La rénovation carolingienne

La volonté qu'avait Grégoire le Grand d'une remise en ordre de l'Église devait trouver un prolongement inattendu avec l'ascension des Pippinides, et bientôt leur prise de pouvoir. L'alliance avec Rome d'une famille dont l'ambition était d'affirmer la réalité d'un royaume jusqu'alors fragile, allait aboutir à assurer l'avenir de la papauté et à donner aux monarques le moyen d'intervenir dans le domaine de la foi. Ils affirmèrent qu'il était de leur devoir, comme autrefois Josias, d'intervenir dans la vie de l'Église. Les conquêtes territoriales – la dilatatio imperii – prirent une allure de croisade, destinée à amener les peuples païens à la vérité du Christ. Les souverains convoquèrent les conciles, réformèrent le clergé – séculier, régulier –, et imposèrent le rite romain contre les traditions religieuses locales. Les évêques furent confinés dans un rôle sacerdotal, le clergé qui en formait l'entourage dans un rôle spirituel. Cette réorganisation eut des conséquences à long terme, dont l'importance a récemment été mise en lumière, dans l'aménagement des cathédrales d'abord, dans leur parti pris architectural ensuite, mais également dans l'évolution des villes. Ceux qui prirent bientôt le nom de chanoines se trouvèrent réunis dans un monastère urbain, situé à proximité de la cathédrale, pour mener une vie communautaire. La réforme correspondante, confiée par Pépin le Bref à l'évêque de Metz Chrodegang, fut étendue par Charlemagne à l'ensemble de l'empire. Elle imposa une nouvelle partition de la cathédrale, pour réserver aux clercs réguliers l'espace d'un chœur. La réforme séculière, confiée par Louis le Pieux à Benoît d'Aniane, eut un rôle non moins déterminant sur le long terme, par la mise au net d'un plan idéal de monastère élaboré à la suite du concile d'Inden, en 816. Concentrés dans un espace réduit, les différents bâtiments étaient organisés suivant un schéma organique, autour de l'église abbatiale. Le plan, connu par l'exemplaire conservé à l'abbaye de Saint-Gall, a servi de référence aux moines cisterciens au xiie siècle, puis mauristes au xviie siècle.

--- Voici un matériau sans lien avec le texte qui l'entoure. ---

-- ==== Sys2Proof/Machine/Flags.lean ====
section
/-! DEFINITION. The flags: BUSY, REJ, the cause codes and the STATUS word (10_state.md sections 5 and 11). -/

namespace Sys2Proof.Machine

/-- `BUSY = 1` exactly when `OQ` holds at least one transaction (R30). -/
def busy (s : State) : Bool := !s.oq.isEmpty

/-- `done()`: `REJ <- 0` (00_scope.md R19). -/
def done (s : State) : State := { s with rej := false }

/-- `reject()`: `REJ <- 1`, no other effect (R19, 60_exceptions.md R145). -/
def reject (s : State) : State := { s with rej := true }

/-- The `FCAUSE` code of a cause (60_exceptions.md R146). -/
def causeCode : Cause → Byte
  | .illegalOpcode => 1
  | .reservedField => 2
  | .badValue => 3
  | .countRange => 4
  | .pixelRange => 5
  | .overrun => 6
  | .badAccess => 7

/-- The STATUS register: NBUF 31:24, CUR 23:16, FCAUSE 15:8, zeros 7:3, REJ 2, FAULT 1, BUSY 0 (R29). -/
def statusWord (s : State) : Word32 :=
  s.params.nbuf ++ s.cur ++ s.fcause ++ (0 : BitVec 5) ++ BitVec.ofBool s.rej ++ BitVec.ofBool s.fault ++
    BitVec.ofBool (busy s)

end Sys2Proof.Machine
end

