/-- The output stream only grows (R39, R57): short of a reset, a step leaves what was delivered and what was queued in
place, and it adds to them only when it performs FLUSH, CMD1 or CMD2. -/
def Obligations.StreamOnlyGrows : Prop :=
  ∀ s t : State, step s = .next t → (∀ rest, s.inputs ≠ .reset :: rest) →
    ∃ new, t.delivered ++ t.oq = s.delivered ++ s.oq ++ new ∧
      (new ≠ [] → ∃ w rest i, Committing s w rest ∧ decode w = .ok i ∧ s.oq = [] ∧ s.fault = false ∧
        ((∃ b, i = .cmd1 b) ∨ (∃ b a, i = .cmd2 b a) ∨ ∃ x y w h, i = .flush x y w h))

/-- The flush snapshot (20_memory.md R58): while anything is queued no step short of a reset changes a cell or CUR. -/
def Obligations.NothingIsDrawnWhileBusy : Prop :=
  ∀ s t : State, s.oq ≠ [] → step s = .next t → (∀ rest, s.inputs ≠ .reset :: rest) →
    SameStore s t ∧ t.cur = s.cur

/-- The informative reference sink (93_implementation_defined.md section 3, not normative, assumption log 20, log 12): with the
default CURSOR_CMDS, a flush in bounds leaves the region's cells in the sink's RAM at column + COL_OFFSET. -/
def Obligations.ReferenceSinkShowsTheRegion : Prop :=
  ∀ (x y w h : Byte) (s t : State) (k : Sink),
    s.params.cursorTable = [] → s.oq = [] → k.awaiting = false →
    x.toNat + w.toNat ≤ 128 → y.toNat + h.toNat ≤ 8 → exec (.flush x y w h) s = .next t →
    ∀ p c, y.toNat ≤ p → p < y.toNat + h.toNat → x.toNat ≤ c → c < x.toNat + w.toNat →
      sinkRam (sinkRun k t.oq) p (c + s.params.colOffset.val) = some (cell s s.cur.toNat c p)

/-! ## Buffer selection and control (42_buffer_select.md, 43_control.md) -/

/-- BUFNEXT and BUFPREV (R131, R134) in every state with CUR below NBUF, as every reachable one is: next wraps to 0,
previous to NBUF - 1, nothing else but REJ changes. -/
def Obligations.BufferNextAndPreviousWrap : Prop :=
  ∀ s : State, s.cur.toNat < s.params.nbuf.toNat →
    (∃ t, exec .bufnext s = .next t ∧ t = { s with cur := t.cur, rej := false } ∧
      t.cur.toNat = (s.cur.toNat + 1) % s.params.nbuf.toNat ∧
      t.cur.toNat = if s.cur.toNat + 1 = s.params.nbuf.toNat then 0 else s.cur.toNat + 1) ∧
    (∃ t, exec .bufprev s = .next t ∧ t = { s with cur := t.cur, rej := false } ∧
      t.cur.toNat = (s.cur.toNat + s.params.nbuf.toNat - 1) % s.params.nbuf.toNat ∧
      t.cur.toNat = if s.cur.toNat = 0 then s.params.nbuf.toNat - 1 else s.cur.toNat - 1)

/-- BUFNEXT and BUFPREV undo each other (R131, R134). -/
def Obligations.BufferNextAndPreviousUndo : Prop :=
  ∀ s : State, s.cur.toNat < s.params.nbuf.toNat →
    execAll [.bufnext, .bufprev] s = .next { s with rej := false } ∧
    execAll [.bufprev, .bufnext] s = .next { s with rej := false }

/-- BUFGOTO (R137): an index at or past NBUF is rejected with no other effect, any other becomes CUR. -/
def Obligations.BufferGotoSelectsOrRejects : Prop :=
  ∀ (d : Byte) (s : State),
    (d.toNat ≥ s.params.nbuf.toNat → exec (.bufgoto d) s = .next { s with rej := true }) ∧
    (d.toNat < s.params.nbuf.toNat → exec (.bufgoto d) s = .next { s with cur := d, rej := false })

/-- NOP and FAULTCLR (43_control.md R140, R143). -/
def Obligations.NopAndFaultclr : Prop :=
  ∀ s : State, exec .nop s = .next { s with rej := false } ∧
    exec .faultclr s = .next { s with fault := false, fcause := 0, fcmd := 0, rej := false }

/-! ## Whole-machine rules -/

/-- The frame of the commands that draw nothing (R109, R129): every byte of every buffer, CMD_LO, the build, the output
stream and the record of the outside are unchanged; OQ but for FLUSH, CMD1, CMD2; CUR but for the buffer commands; the
fault record but for FAULTCLR. -/
def Obligations.NonDrawingCommandsFrame : Prop :=
  ∀ (i : Instr) (s t : State), exec i s = .next t →
    (∀ x y v, i ≠ .setpix x y v) → (∀ x y p c, i ≠ .runv x y p c) → (∀ x y p c, i ≠ .runh x y p c) →
    (∀ x y w h, i ≠ .clear x y w h) →
    (∀ a, byteAt t a = byteAt s a) ∧ t.cmdLo = s.cmdLo ∧ t.params = s.params ∧ t.delivered = s.delivered ∧
      t.responses = s.responses ∧ t.inputs = s.inputs ∧ t.powerOn = s.powerOn ∧
      ((∀ b, i ≠ .cmd1 b) → (∀ b a, i ≠ .cmd2 b a) → (∀ x y w h, i ≠ .flush x y w h) → t.oq = s.oq) ∧
      (i ≠ .bufnext → i ≠ .bufprev → (∀ d, i ≠ .bufgoto d) → t.cur = s.cur) ∧
      (i ≠ .faultclr → t.fault = s.fault ∧ t.fcause = s.fcause ∧ t.fcmd = s.fcmd)
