-- ==== Sys2Proof/Tests/Slice0.lean ====
section
/-! SUPPORT. Tests, every expected result from spec/ (95_test_vectors.md rows named SP, RV, RH, CL, FL, FO, CM, BF, CT, DC,
TR, RA, PR; the encoding tables of 30_encoding.md), and one witness for the hypotheses of each statement, its clauses at the
ends of their ranges. -/

namespace Sys2Proof.Tests

open Sys2Proof Sys2Proof.Machine

/-- A small state: a build, the cells the test names, and the reset values for the rest. -/
def small (p : Params) (cells : Memory) : State := { State.resetWith p 0 with cells := cells }

/-- A small state of one buffer with nothing written. -/
def blank : State := small {} []

/-- The state with a fault recorded, as 95_test_vectors.md CT3 starts. -/
def faulted : State := { blank with fault := true, fcause := 5, fcmd := 0x0200FF0800000000 }

/-- The state with `word` committed next. -/
def committing (word : Word64) (s : State) : State :=
  { s with cmdLo := lowHalf word, inputs := [.write 0x014 .word (highHalf word)] }

/-- The next state, if there is one. -/
def nextOf : Answer → Option State
  | .next t => some t
  | .fault _ => none
  | .refused _ => none

/-- What is written at cells of buffer 0, and REJ, after a command. -/
def after (i : Instr) (s : State) (at_ : List (Nat × Nat)) : Option (List (Option Byte) × Bool) :=
  (nextOf (exec i s)).map fun t => (at_.map fun c => memRead t.cells (cellKey 0 c.1 c.2), t.rej)

/-- The fault record, and whether anything was written, after one step. -/
def record (s : State) : Option (Bool × Byte × Word64 × Memory) :=
  (nextOf (step s)).map fun t => (t.fault, t.fcause, t.fcmd, t.cells)

/-- The last value returned and STATUS and FCMD after one read. -/
def afterRead (off : Offset) (n : Size) (s : State) : Option Word32 × Word32 × Word64 :=
  let t := hostRead off n s
  (t.responses.getLast?, statusWord t, t.fcmd)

Premier Saint-Pierre de Rome - crédits : Encyclopædia Universalis France

Premier Saint-Pierre de Rome

L'adoption de la liturgie romaine devait avoir également des conséquences architecturales à court et à long terme. Les traditions constantiniennes avaient été précieusement maintenues à Rome, elles le furent également par la nouvelle monarchie, avant d'être étendues à l'ensemble du monde carolingien, avec la prise en compte des changements apportés par Grégoire le Grand. À cet égard, l'abbatiale de Saint-Denis, reconstruite sous Pépin le Bref par Fulrad, apparaît comme un manifeste éloquent. L'architecte a adopté le parti basilical du ive siècle en plan comme en élévation, et a ménagé sous le sanctuaire surélevé une confession autour de la tombe du martyr, inspirée de celle de Saint-Pierre de Rome. Le parti de la « confession à la romaine » allait être repris dans nombre de constructions renouvelées ou neuves. Dans les cathédrales, comme celle de Cologne, où elle fut ajoutée à l'ouest, en l'honneur du prince des apôtres. Dans les abbatiales, comme celle de Fulda, toujours à l'ouest, en l'honneur de saint Boniface. Cette adjonction occidentale – les églises romaines du ive siècle sont occidentées – devait créer un édifice de culte bipolaire, dont les masses extérieures occidentales et orientales s'équilibrent. Il s'agissait alors de la plus importante modification apportée au parti basilical conçu par les architectes du ive siècle. À cet égard, le plan et l'élévation imposés par Charlemagne à Eudes pour sa chapelle palatine d'Aix apparaît, comme à Saint-Denis,[...]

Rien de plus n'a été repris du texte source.